Short answer: We could do this, but I don't necessarily think it's a good idea.
ksymtab and modversions aren't duplicating names even with this patch
series - We have two different formats, one for importing symbols, and
one for exporting them. `__ksymtab`, `__ksymtab_gpl`, and
`__ksymtab_strings` are used to export symbols. `__versions` or the
new `__version_ext_names` and `__version_ext_crcs` are used to import
them. For this reason, in any given compilation unit, a string should
only appear either in the ksymtab (providing it), or in versions
(consuming it).
There also isn't as much immediate technical need for that kind of
rework of the ksymtab format - ksymtab uses a string table for their
names, so the "long name support" that extended modversions provides
to modversions is already present in ksymtab.
Combined, this means that there would be few technical benefits to
this - the primary potential benefit I could see to something like
this would be code complexity reduction, which is a bit of a matter of
personal taste, and mine might not match others'.
However, we could do some things similar to what's going on here:
A. We could try to unify versions and ksymtab (this seems most viable,
but the change in meaning of this data structure has me wary)
B. We could make ksymtab use columnar storage for more things - it
already does so for CRCs, we could theoretically make any or all of
licensing, namespaces, or symbol values columnar.
With the caveat that I am not convinced this restructuring is worth
the churn, the way I would do A would be:
1. Add a field to the `kernel_symbol` that indicates whether the
symbol is import/export (or possibly re-use `value` with a 0 value
after linker resolution to mean "import" instead of export).
2. Generate `kernel_symbol` entries for imported symbols, not just
exported ones.
3. Read `kcrctab` for import symbols to figure out what the expected
crc value is when importing, rather than using versions.
4. Stop generating/reading any of `__versions`, `__version_ext_names`,
`__versions_ext_crcs`, etc.
There are two downsides I can see to this:
1. You cannot make this backwards compatible with existing `kmod`.
(This was the argument given against just enlarging MODVERSIONS symbol
names.)
2. It's hard to be certain that we know about all users of `ksymtab`
in order to ensure they all know the new convention around imported vs
exported symbols.
I think that B would actually make things worse because symbols always
today always have a value, a namespace, a name, and a license. The
only thing that's optional is the CRC, and that's already columnar.
Making the other ones columnar would hurt locality. We'd still need
the strtab sections, or we'd end up with many copies of each
namespace, where today that should get deduped down by the linker.

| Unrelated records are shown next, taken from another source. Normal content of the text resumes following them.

/-- Pixels outside the inverted set meet as before. -/
theorem meets_of_disjoint (h : invertsExactly fb fb' A) (disjoint : ∀ px py, A px py → ¬ B px py)
    (lit : Bool) :
    meets fb' B lit ↔ meets fb B lit := by
  refine exists_congr fun px => exists_congr fun py => and_congr_right fun b => ?_
  rw [(h px py).2 fun a => disjoint px py a b]

theorem meets_congr (same : ∀ px py, A px py ↔ B px py) (lit : Bool) : meets fb A lit ↔ meets fb B lit := by
  simp only [meets, same]

theorem meets_or (lit : Bool) :
    meets fb (fun px py => A px py ∨ B px py) lit ↔ meets fb A lit ∨ meets fb B lit := by
  simp only [meets, or_and_right, exists_or]

end

theorem invertsExactly_none (fb : Framebuffer) {A : Nat → Nat → Prop} (none : ∀ px py, ¬ A px py) :
    invertsExactly fb fb A :=
  fun px py => ⟨fun a => absurd a (none px py), fun _ => rfl⟩

/-- These coordinates name this pixel (R151). -/
def samePixel (x y px py : Nat) : Prop := px % 64 = x % 64 ∧ py % 32 = y % 32

theorem flipPixel_inverts (fb : Framebuffer) (x y : Nat) :
    invertsExactly fb (flipPixel fb x y) (samePixel x y) := by
  intro px py
  rw [getPixel_flipPixel]
  exact ⟨fun same => by simp [show _ ∧ _ from same], fun other => by simp [show ¬ (_ ∧ _) from other]⟩

theorem meets_samePixel_iff (fb : Framebuffer) (x y : Nat) (lit : Bool) :
    meets fb (samePixel x y) lit ↔ getPixel fb x y = lit := by
  constructor
  · rintro ⟨px, py, ⟨hx, hy⟩, pixel⟩
    rw [getPixel_wrap, ← hx, ← hy, ← getPixel_wrap, pixel]
  · exact fun pixel => ⟨x, y, ⟨rfl, rfl⟩, pixel⟩

/-! ### One row, pixel by pixel -/

/-- A set bit among the first `n` columns of a row at `(x, y)` lies on the pixel (R153). -/
def columnsCover (b : Byte) (n x y px py : Nat) : Prop :=
  py % 32 = y % 32 ∧ ∃ k < n, b.getLsbD (7 - k) = true ∧ px % 64 = (x + k) % 64

/-- The first `n` columns of a row, drawn from the left. -/
def drawColumns (fb : Framebuffer) (x y : Nat) (b : Byte) (n : Nat) : Framebuffer × Bool :=
  (List.range n).foldl (drawBit b x y) (fb, false)

theorem drawRow_eq_drawColumns (fb : Framebuffer) (x y : Nat) (b : Byte) :
    drawRow fb x y b = drawColumns fb x y b 8 := rfl

theorem drawColumns_succ (fb : Framebuffer) (x y : Nat) (b : Byte) (n : Nat) :
    drawColumns fb x y b (n + 1) = drawBit b x y (drawColumns fb x y b n) n := by
  rw [drawColumns, List.range_succ, List.foldl_append]
  rfl

theorem columnsCover_succ_of_set {b : Byte} {n : Nat} (set : b.getLsbD (7 - n) = true) (x y px py : Nat) :
    columnsCover b (n + 1) x y px py ↔ columnsCover b n x y px py ∨ samePixel (x + n) y px py := by
  simp only [columnsCover, samePixel, Nat.lt_succ_iff_lt_or_eq, or_and_right, exists_or, exists_eq_left, set,
    true_and, and_or_left]
  exact or_congr_right and_comm

theorem columnsCover_succ_of_not_set {b : Byte} {n : Nat} (notSet : b.getLsbD (7 - n) = false)
    (x y px py : Nat) :
    columnsCover b (n + 1) x y px py ↔ columnsCover b n x y px py := by
  simp only [columnsCover, Nat.lt_succ_iff_lt_or_eq, or_and_right, exists_or, exists_eq_left, notSet,
    Bool.false_eq_true, false_and, or_false]

/-- Fewer than 64 columns do not wrap onto each other. -/
theorem columnsCover_disjoint {b : Byte} {n : Nat} (few : n < 64) (x y px py : Nat) :
    columnsCover b n x y px py → ¬ samePixel (x + n) y px py := by
  rintro ⟨-, k, before, -, hk⟩ ⟨hn, -⟩
  omega

/-- The columns drawn so far inverted the pixels under their set bits, and hit if one of those was set: the
next column's pixel is not among them. -/
theorem drawColumns_inverts (fb : Framebuffer) (x y : Nat) (b : Byte) :
    ∀ n ≤ 64, invertsExactly fb (drawColumns fb x y b n).1 (columnsCover b n x y) ∧
      ((drawColumns fb x y b n).2 = true ↔ meets fb (columnsCover b n x y) true) := by
  intro n few
  induction n with
  | zero =>
    have none (px py : Nat) : ¬ columnsCover b 0 x y px py := by simp [columnsCover]
    exact ⟨invertsExactly_none fb none, by simp [drawColumns, meets, none]⟩
  | succ n ih =>
    obtain ⟨inverts, hit⟩ := ih (by omega)
    have disjoint := columnsCover_disjoint (b := b) (by omega : n < 64) x y
    rw [drawColumns_succ, drawBit]
    cases set : b.getLsbD (7 - n) with
    | true =>
      have cover := columnsCover_succ_of_set set x y
      have both := invertsExactly_or inverts (flipPixel_inverts _ (x + n) y) disjoint
      refine ⟨invertsExactly_congr both cover, ?_⟩
      rw [if_pos rfl, meets_congr cover, meets_or, ← hit, ← meets_of_disjoint inverts disjoint,
        meets_samePixel_iff, Bool.or_eq_true]
    | false =>
      have cover := columnsCover_succ_of_not_set set x y
      rw [if_neg Bool.false_ne_true, meets_congr cover]
      exact ⟨invertsExactly_congr inverts cover, hit⟩

/-- A set bit of a row at `(x, y)` lies on the pixel (R153). -/
abbrev rowCovers (b : Byte) (x y px py : Nat) : Prop := columnsCover b 8 x y px py

theorem drawRow_inverts (fb : Framebuffer) (x y : Nat) (b : Byte) :
    invertsExactly fb (drawRow fb x y b).1 (rowCovers b x y) := by
  rw [drawRow_eq_drawColumns]
  exact (drawColumns_inverts fb x y b 8 (by decide)).1

theorem drawRow_hit_iff (fb : Framebuffer) (x y : Nat) (b : Byte) :
    (drawRow fb x y b).2 = true ↔ meets fb (rowCovers b x y) true := by
  rw [drawRow_eq_drawColumns]
  exact (drawColumns_inverts fb x y b 8 (by decide)).2

/-- A row meets a pixel exactly at one of its set bits (R154). -/
theorem meets_rowCovers_iff (fb : Framebuffer) (x y : Nat) (b : Byte) (lit : Bool) :
    meets fb (rowCovers b x y) lit ↔ ∃ k < 8, b.getLsbD (7 - k) = true ∧ getPixel fb (x + k) y = lit := by
  constructor
  · rintro ⟨px, py, ⟨hy, k, few, set, hx⟩, pixel⟩
    exact ⟨k, few, set, (meets_samePixel_iff fb _ _ lit).mp ⟨px, py, ⟨hx, hy⟩, pixel⟩⟩
  · rintro ⟨k, few, set, pixel⟩
    exact ⟨x + k, y, ⟨rfl, k, few, set, rfl⟩, pixel⟩

/-- Settles O48: the row's set bits are its covered pixels. -/
theorem drawRowInvertsUnderSetBits : Obligations.DrawRowInvertsUnderSetBits := by
  unfold Obligations.DrawRowInvertsUnderSetBits
  intro fb x y b
  exact ⟨drawRow_inverts fb x y b, (drawRow_hit_iff fb x y b).trans (meets_rowCovers_iff fb x y b true)⟩

/-! ### One row, byte by byte -/

/-- The bits of the row in a byte of the framebuffer: its left part, its right part, or none (R153). -/
def rowMask (x y : Nat) (b : Byte) (j : Fin 256) : Byte :=
  if j = pixelByte x y then rowLeft x b else if j = rightByte x y then rowRight x b else 0

theorem rightByte_ne_pixelByte (x y : Nat) : rightByte x y ≠ pixelByte x y := by
  rw [Ne, Fin.ext_iff, rightByte, pixelByte]
  simp only
  omega

/-- The bytes of a row are XORed with its bits, the bytes beside it are left alone (R153). -/
theorem get_drawRowBytes (fb : Framebuffer) (x y : Nat) (b : Byte) (j : Fin 256) :
    (drawRowBytes fb x y b).1.get j = fb.get j ^^^ rowMask x y b j := by
  have apart := rightByte_ne_pixelByte x y
  simp only [drawRowBytes, Vector.get_eq_getElem, Vector.getElem_set, Fin.val_inj, rowMask]
  by_cases left : j = pixelByte x y
  · simp [left, apart]
  · by_cases right : j = rightByte x y
    · simp [right, apart]
    · simp [left, right, Ne.symm left, Ne.symm right]

theorem rowLeft_bit (x : Nat) (b : Byte) (i : Nat) :
    (rowLeft x b).getLsbD i = b.getLsbD (x % 64 % 8 + i) := by
  rw [rowLeft, BitVec.getLsbD_ushiftRight]

theorem rowRight_bit (x : Nat) (b : Byte) {i : Nat} (hi : i < 8) :
    (rowRight x b).getLsbD i = (decide (8 - x % 64 % 8 ≤ i) && b.getLsbD (i - (8 - x % 64 % 8))) := by
  rw [rowRight, BitVec.getLsbD_ofNat, Nat.testBit_mul_two_pow, decide_eq_true hi, Bool.true_and]
  rfl

theorem pixelByte_eq_pixelByte_iff (x y px py : Nat) :
    pixelByte px py = pixelByte x y ↔ px % 64 / 8 = x % 64 / 8 ∧ py % 32 = y % 32 := by
  rw [Fin.ext_iff, pixelByte, pixelByte]
  simp only
  omega

theorem pixelByte_eq_rightByte_iff (x y px py : Nat) :
    pixelByte px py = rightByte x y ↔ px % 64 / 8 = (x % 64 / 8 + 1) % 8 ∧ py % 32 = y % 32 := by
  rw [Fin.ext_iff, pixelByte, rightByte]
  simp only
  omega

/-- In the row's left byte a pixel is under column `k` when it stands `k` columns right of the row's start. -/
theorem rowCovers_iff_rowLeft {x y px py : Nat} (b : Byte) (byte : pixelByte px py = pixelByte x y) :
    rowCovers b x y px py ↔ (rowLeft x b).getLsbD (pixelBit px) = true := by
  obtain ⟨column, row⟩ := (pixelByte_eq_pixelByte_iff x y px py).mp byte
  rw [rowLeft_bit, pixelBit]
  constructor
  · rintro ⟨-, k, few, set, place⟩
    rwa [show x % 64 % 8 + (7 - px % 64 % 8) = 7 - k by omega]
  · intro set
    have inByte := BitVec.lt_of_getLsbD set
    refine ⟨row, px % 64 % 8 - x % 64 % 8, by omega, ?_, by omega⟩
    rwa [show 7 - (px % 64 % 8 - x % 64 % 8) = x % 64 % 8 + (7 - px % 64 % 8) by omega]

/-- In the byte to the right the row goes on with the columns that the left byte has no room for. -/
theorem rowCovers_iff_rowRight {x y px py : Nat} (b : Byte) (byte : pixelByte px py = rightByte x y) :
    rowCovers b x y px py ↔ (rowRight x b).getLsbD (pixelBit px) = true := by
  obtain ⟨column, row⟩ := (pixelByte_eq_rightByte_iff x y px py).mp byte
  rw [rowRight_bit x b (pixelBit_lt px), pixelBit, Bool.and_eq_true, decide_eq_true_iff]
  constructor
  · rintro ⟨-, k, few, set, place⟩
    refine ⟨by omega, ?_⟩
    rwa [show 7 - px % 64 % 8 - (8 - x % 64 % 8) = 7 - k by omega]
  · rintro ⟨goesOn, set⟩
    refine ⟨row, 8 - x % 64 % 8 + px % 64 % 8, by omega, ?_, by omega⟩
    rwa [show 7 - (8 - x % 64 % 8 + px % 64 % 8) = 7 - px % 64 % 8 - (8 - x % 64 % 8) by omega]

/-- A row covers pixels of two bytes only. -/
theorem pixelByte_of_rowCovers {b : Byte} {x y px py : Nat} (covers : rowCovers b x y px py) :
    pixelByte px py = pixelByte x y ∨ pixelByte px py = rightByte x y := by
  obtain ⟨row, k, few, -, place⟩ := covers
  rw [pixelByte_eq_pixelByte_iff, pixelByte_eq_rightByte_iff]
  omega

/-- The two levels name the same pixels (R153). -/
theorem rowCovers_iff_rowMask (b : Byte) (x y px py : Nat) :
    rowCovers b x y px py ↔ (rowMask x y b (pixelByte px py)).getLsbD (pixelBit px) = true := by
  rw [rowMask]
  split
  · next left => exact rowCovers_iff_rowLeft b left
  · next notLeft =>
    split
    · next right => exact rowCovers_iff_rowRight b right
    · next notRight =>
      have none : ¬ rowCovers b x y px py := fun covers =>
        (pixelByte_of_rowCovers covers).elim notLeft notRight
      simpa using none

theorem drawRowBytes_inverts (fb : Framebuffer) (x y : Nat) (b : Byte) :
    invertsExactly fb (drawRowBytes fb x y b).1 (rowCovers b x y) := by
  intro px py
  rw [rowCovers_iff_rowMask, getPixel, getPixel, get_drawRowBytes, BitVec.getLsbD_xor]
  constructor
  · intro set
    rw [set, Bool.xor_true]
  · intro notSet
    rw [Bool.not_eq_true] at notSet
    rw [notSet, Bool.xor_false]

theorem and_ne_zero_iff (a m : Byte) : a &&& m ≠ 0 ↔ ∃ i < 8, a.getLsbD i = true ∧ m.getLsbD i = true := by
  constructor
  · intro nonzero
    by_contra none
    push Not at none
    refine nonzero (BitVec.eq_of_getLsbD_eq fun i hi => ?_)
    simpa using none i hi
  · rintro ⟨i, -, ha, hm⟩ zero
    have bit : (a &&& m).getLsbD i = true := by rw [BitVec.getLsbD_and, ha, hm]; rfl
    simp [zero] at bit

Columns are good for things that are extensions, optional, or variable
length.
If there are other reasons *for* doing this that I'm not aware of,
what I'd do would be:
1. Use the name as the primary index, same as modversions.
2. Split each other piece into its own column, with a joint iterator.
3. Convert license into a column, with an enum value (currently only
fully exported or GPL).
4. Replace places in the coe where a `struct kernel_symbol *` is used
today with an iterator over the joint columns.
Again, to reiterate, I *do not* think that B is a good idea. A might
be, but the improvement seems sufficiently marginal to me that I don't
know if it's worth the churn.